ワグネルとイスラム国(上)ロシア・ウクライナ戦争の影で その4
Japan In-depth / 2023年7月29日 11時0分
話を戻して、ワグネルについては「準軍事組織」「民間軍事会社」「傭兵」さらには「プーチンの私兵」といったように、様々な呼び方がなされ、報道も統一されていない。
これは無理もないと言うか、そもそも国際法上グレーゾーンの存在なので、的確な(つまり法的な定義の裏付けがある)呼称が存在しないのである。
順を追って見て行くと、まず傭兵というのは、金銭で雇われて戦闘を請け負う兵士たちのことで、その歴史は古い。『傭兵の二千年史』(菊地良生・著 講談社現代新書)という本を読むとよく分かるが、古代ギリシャ・ローマの時代より、ヨーロッパで起きた戦争や革命には、まず例外なく傭兵が関与していた。
と言うより、我々が軍隊の一般的な姿として思い浮かべる「国民軍」というものは、18世紀末に起きたフランス市民革命の後に初めて登場したもので、それ以前の軍隊とは王侯貴族の家臣団と傭兵から成るものであったのだ。
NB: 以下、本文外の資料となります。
-- ==== Sys2Proof/Laws/System.lean ====
section
/-! SUPPORT. The templates of the system instructions: what one that is allowed answers, from what its effect answers. -/

namespace Sys2Proof.Machine

variable {s s' : State} {c : Cond} {rd : Reg}

theorem notPc_one (h : rd ≠ 15) : notPc [rd] = true := by
  have h' : ¬ rd = 15#4 := h
  simp [notPc, h']

theorem zeroBits_apply (v mask : Word) :
    zeroBits v mask s = if v &&& mask = 0 then .ok () s else .error (.refuse .reservedBitWritten) s := by
  by_cases h : v &&& mask = 0#32 <;> simp [zeroBits, M.require, h]

theorem anyBits_apply (v mask : Word) :
    anyBits v mask s = .ok ((v &&& ~~~mask) ||| ((s.draw 32).1 &&& mask)) (s.draw 32).2 := rfl

/-- An allowed MCR: its effect on the value of Rd, then the pc. -/
theorem systemWrite_runs (h : s.RunsArm c) (hp : s.privileged = true) (h15 : rd ≠ 15) {effect : Word → M Unit} {u : Unit}
    (e : effect (s.readReg rd) s = .ok u s') : systemWrite c rd effect s = .next s'.advance := by
  simp [systemWrite, runIf_holds _ h.holds, finish, M.bind_apply, privilegedOnly, hp, allowed_true _ (notPc_one h15),
    reg_ready h.ready, e]

theorem systemWrite_refused (h : s.RunsArm c) (hp : s.privileged = true) (h15 : rd ≠ 15) {effect : Word → M Unit}
    {r : Refusal} (e : effect (s.readReg rd) s = .error (.refuse r) s') : systemWrite c rd effect s = .refused r := by
  simp [systemWrite, runIf_holds _ h.holds, finish, M.bind_apply, privilegedOnly, hp, allowed_true _ (notPc_one h15),
    reg_ready h.ready, e]

theorem userWrite_runs (h : s.RunsArm c) (h15 : rd ≠ 15) {effect : Word → M Unit} {u : Unit}
    (e : effect (s.readReg rd) s = .ok u s') : userWrite c rd effect s = .next s'.advance := by
  simp [userWrite, runIf_holds _ h.holds, finish, M.bind_apply, allowed_true _ (notPc_one h15), reg_ready h.ready, e]

/-- An allowed MRC of CP15: the value to Rd, then the pc. -/
theorem systemRead_runs (h : s.RunsArm c) (hp : s.privileged = true) (h15 : rd ≠ 15) {value : M Word} {v : Word}
    (e : value s = .ok v s') : systemRead c rd value s = .next (s'.writeReg rd v).advance := by
  simp [systemRead, runIf_holds _ h.holds, finish, M.bind_apply, privilegedOnly, hp, allowed_true _ (notPc_one h15), e]

/-- An allowed MRC of CP14 or CP7: the value to Rd, or its top bits to the flags. -/
theorem flagRead_runs (h : s.RunsArm c) (hp : s.privileged = true) {value : M Word} {v : Word}
    (e : value s = .ok v s') : flagRead c rd value s =
      .next ((if rd = 15 then s'.mapCpsr (·.withTop v) else s'.writeReg rd v).advance) := by
  by_cases h15 : rd = 15#4 <;>
    simp [flagRead, runIf_holds _ h.holds, finish, M.bind_apply, privilegedOnly, hp, e, h15]

theorem flagRead_refused (h : s.RunsArm c) (hp : s.privileged = true) {value : M Word} {r : Refusal}
    (e : value s = .error (.refuse r) s') : flagRead c rd value s = .refused r := by
  simp [flagRead, runIf_holds _ h.holds, finish, M.bind_apply, privilegedOnly, hp, e]

/-- In User mode a privileged system instruction is undefined. -/
theorem privilegedOnly_user (h : s.privileged = false) : privilegedOnly s = .error .undefined s := by
  simp [privilegedOnly, M.bind_apply, h]

end Sys2Proof.Machine
end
20世紀後半の冷戦期に、軍事の形態が複雑化すると、もっぱら戦闘を請け負う傭兵だけでなく、補給など後方支援、拠点の警備、要人の警護といった任務を請け負う企業が登場してきた。世に言う軍事のアウトソーシングである。
過去の傭兵は、退役軍人などのネットワークでもって、個別具体的な任務のために募集されたが、近年では組織的かつ継続的に行う企業が登場し、民間軍事会社と呼ばれている。
過去の傭兵募集が、日雇いなど短期雇用の労働力を集める「手配師」の仕事であったとすれば、顧客に代わって給与から社会保険料までを支払う「派遣会社」になったと思えばよい。両者の共通点は、はなはだしい金額をピンハネする事だが、その話はさておき。
準軍事組織と呼ばれるのは、正規軍ではないものの、豊富な資金力を背景に、装備など最新の物を揃えており、戦闘力では見劣りしないからだ。
最後に「プーチンの私兵」という呼称だが、これは、いささか複雑な背景がある。
まずロシアでは、民間軍事会社の設立が法的に認められていない。軍隊経験者が他国の紛争に介入した結果、面倒な問題に巻き込まれる事態を嫌ったからで、傭兵として活動したことが明るみに出た場合、懲役8年以下の刑に処せられるという規定まである。
つまりワグネルは超法規的な活動を行っていたことになるわけで、今年になって初めて、プーチン大統領自身が、過去のワグネルの活動について、ロシア政府の後押しがあったことを認めたくらいである。